Large airways collapse has been implicated as one of the causes of maximal expiratory flow limitation. Since cartilage plays an important role in maintaining the form of these airways, an understanding of the mechanical properties of the cartilage is necessary for a better understanding of the mechanisms which limit maximal expiratory flow. This work establishes a technique whereby the tensile stiffness of human tracheal cartilage can be determined using uniaxial equilibrium tensile tests. A technique was developed in which standard shaped specimens were cut from tracheal cartilage rings and tested in a specially designed tensile tester in order to determine the stress-strain relationship of the specimen. The stress-strain relationship of the cartilage test specimens was found to be linear up to approximately 10 % strain. However, irreversible disruption of the cartilage matrix occurred at strains greater than 10 %. The tensile stiffness of the tracheal cartilage fell in the range 1-20 MPa and was found to decrease with increasing depth from the outer surface of the tissue.
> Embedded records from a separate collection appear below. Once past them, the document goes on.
-- ==== Sys2Proof/Machine/Dispatch.lean ====
section
/-!
DEFINITION. One arm per operation of the opcode table (R79), each a direct call of its meaning.
-/

namespace Sys2Proof.Machine

/-- The effect of one operation. -/
def exec (i : Instr) (s : State) : Host.Outcome State Fault Refusal :=
  match i with
  | .wr0 led => Sys2Proof.Machine.execWr0 led s
  | .wr0Rsv data => Sys2Proof.Machine.execWr0Rsv data s
  | .wr1 clock chipSelect dataIn bank => Sys2Proof.Machine.execWr1 clock chipSelect dataIn bank s
  | .wr1Rsv data => Sys2Proof.Machine.execWr1Rsv data s
  | .wrUnknown idx data => Sys2Proof.Machine.execWrUnknown idx data s
  | .rd0 data => Sys2Proof.Machine.execRd0 data s
  | .rd1 data => Sys2Proof.Machine.execRd1 data s
  | .rdUnknown idx data => Sys2Proof.Machine.execRdUnknown idx data s
  | .xlat addr => Sys2Proof.Machine.execXlat addr s
  | .reservedKind3 payload => Sys2Proof.Machine.execReservedKind3 payload s
  | .applyMask p addr => Sys2Proof.Machine.execApplyMask p addr s
  | .maskForBank code => Sys2Proof.Machine.execMaskForBank code s

end Sys2Proof.Machine
end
This layer-wise variation in tensile stiffness reflected the orientation of the collagen fibrils in the tissue. An age-related increase in the tensile stiffness of tracheal cartilage was found. This age-related change in tensile stiffness may reflect an increase in collagen cross-linking in specimens from older individuals. A possible bias of the test method toward the measurement of the mechanical properties of the collagen fibrils, as opposed the combined effects of the collagen and proteoglycans, was suspected. However, to the extent that equilibrium tensile testing reflects the ability of tracheal cartilage to bend in response to alterations in transmural pressure, these results suggest that age-related changes in large airway cartilage stiffness are not the cause of the age-related decrease in maximal expiratory flow.